**WORK ORDER:**
Your answer is the lines below, exactly, from the one that contains "syncs := if" through the one that contains "def Pkg.receivers (s", both included.

**RECORDS FOR THIS TASK:**
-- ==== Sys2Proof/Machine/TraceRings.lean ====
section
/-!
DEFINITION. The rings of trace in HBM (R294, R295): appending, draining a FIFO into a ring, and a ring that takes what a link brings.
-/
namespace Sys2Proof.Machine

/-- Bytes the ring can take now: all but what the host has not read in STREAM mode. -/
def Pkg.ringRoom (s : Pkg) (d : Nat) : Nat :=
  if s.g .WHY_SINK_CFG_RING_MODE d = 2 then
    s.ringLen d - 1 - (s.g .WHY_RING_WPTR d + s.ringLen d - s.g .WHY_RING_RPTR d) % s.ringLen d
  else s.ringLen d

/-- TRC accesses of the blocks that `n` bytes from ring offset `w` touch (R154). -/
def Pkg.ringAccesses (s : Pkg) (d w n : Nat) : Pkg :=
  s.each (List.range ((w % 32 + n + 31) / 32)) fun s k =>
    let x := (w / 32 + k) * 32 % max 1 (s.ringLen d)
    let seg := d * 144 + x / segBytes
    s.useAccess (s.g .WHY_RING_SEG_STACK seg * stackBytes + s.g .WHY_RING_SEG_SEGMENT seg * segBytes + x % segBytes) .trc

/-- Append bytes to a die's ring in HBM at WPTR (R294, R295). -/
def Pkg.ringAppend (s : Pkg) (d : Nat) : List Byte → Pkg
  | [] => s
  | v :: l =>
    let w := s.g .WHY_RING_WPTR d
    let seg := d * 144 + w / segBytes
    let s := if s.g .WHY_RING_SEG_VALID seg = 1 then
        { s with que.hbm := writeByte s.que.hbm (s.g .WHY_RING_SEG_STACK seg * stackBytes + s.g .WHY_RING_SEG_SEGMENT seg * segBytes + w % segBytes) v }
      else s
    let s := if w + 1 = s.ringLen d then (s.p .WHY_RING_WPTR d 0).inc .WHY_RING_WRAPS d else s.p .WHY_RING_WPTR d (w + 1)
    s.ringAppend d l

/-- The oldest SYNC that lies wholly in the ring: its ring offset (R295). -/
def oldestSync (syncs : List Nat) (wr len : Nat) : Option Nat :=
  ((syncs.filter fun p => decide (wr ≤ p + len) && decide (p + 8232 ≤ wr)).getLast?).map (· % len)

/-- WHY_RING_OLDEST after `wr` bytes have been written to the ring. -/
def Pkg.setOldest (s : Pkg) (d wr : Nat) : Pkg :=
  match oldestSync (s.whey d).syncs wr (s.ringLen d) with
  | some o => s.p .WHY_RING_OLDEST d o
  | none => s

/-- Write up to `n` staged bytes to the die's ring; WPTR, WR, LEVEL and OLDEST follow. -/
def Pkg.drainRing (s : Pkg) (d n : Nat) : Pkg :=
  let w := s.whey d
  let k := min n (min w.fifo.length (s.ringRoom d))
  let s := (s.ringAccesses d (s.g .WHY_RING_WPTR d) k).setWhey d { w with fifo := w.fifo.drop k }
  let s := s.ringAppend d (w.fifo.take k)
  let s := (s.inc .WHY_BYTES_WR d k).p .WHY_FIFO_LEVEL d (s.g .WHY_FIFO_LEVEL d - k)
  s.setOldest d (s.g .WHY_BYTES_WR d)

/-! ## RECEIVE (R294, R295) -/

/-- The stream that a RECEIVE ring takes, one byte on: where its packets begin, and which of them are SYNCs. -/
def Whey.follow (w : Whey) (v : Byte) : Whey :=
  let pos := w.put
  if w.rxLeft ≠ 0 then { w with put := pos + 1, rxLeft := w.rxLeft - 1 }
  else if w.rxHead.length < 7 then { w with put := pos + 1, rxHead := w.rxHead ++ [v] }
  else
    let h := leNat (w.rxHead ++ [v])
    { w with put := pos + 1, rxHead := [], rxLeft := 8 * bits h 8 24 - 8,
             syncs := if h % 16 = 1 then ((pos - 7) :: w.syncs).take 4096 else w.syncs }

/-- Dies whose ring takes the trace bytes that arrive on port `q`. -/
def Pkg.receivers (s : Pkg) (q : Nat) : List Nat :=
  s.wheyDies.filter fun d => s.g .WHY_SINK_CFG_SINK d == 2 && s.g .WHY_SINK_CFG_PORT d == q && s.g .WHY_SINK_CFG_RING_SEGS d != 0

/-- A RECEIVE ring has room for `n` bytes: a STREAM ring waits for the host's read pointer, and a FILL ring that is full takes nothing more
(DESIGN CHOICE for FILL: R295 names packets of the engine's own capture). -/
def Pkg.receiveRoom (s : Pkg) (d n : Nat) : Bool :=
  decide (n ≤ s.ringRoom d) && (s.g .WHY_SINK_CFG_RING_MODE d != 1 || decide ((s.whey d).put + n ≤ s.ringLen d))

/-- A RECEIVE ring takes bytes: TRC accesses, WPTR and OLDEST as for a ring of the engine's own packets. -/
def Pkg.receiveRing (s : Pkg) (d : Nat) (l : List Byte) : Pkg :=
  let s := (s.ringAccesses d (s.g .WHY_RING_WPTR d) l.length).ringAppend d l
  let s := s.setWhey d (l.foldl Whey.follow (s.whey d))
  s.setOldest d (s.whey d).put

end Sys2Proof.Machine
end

**TASK OUTPUT:**
             syncs := if h % 16 = 1 then ((pos - 7) :: w.syncs).take 4096 else w.syncs }

/-- Dies whose ring takes the trace bytes that arrive on port `q`. -/
def Pkg.receivers (s : Pkg) (q : Nat) : List Nat :=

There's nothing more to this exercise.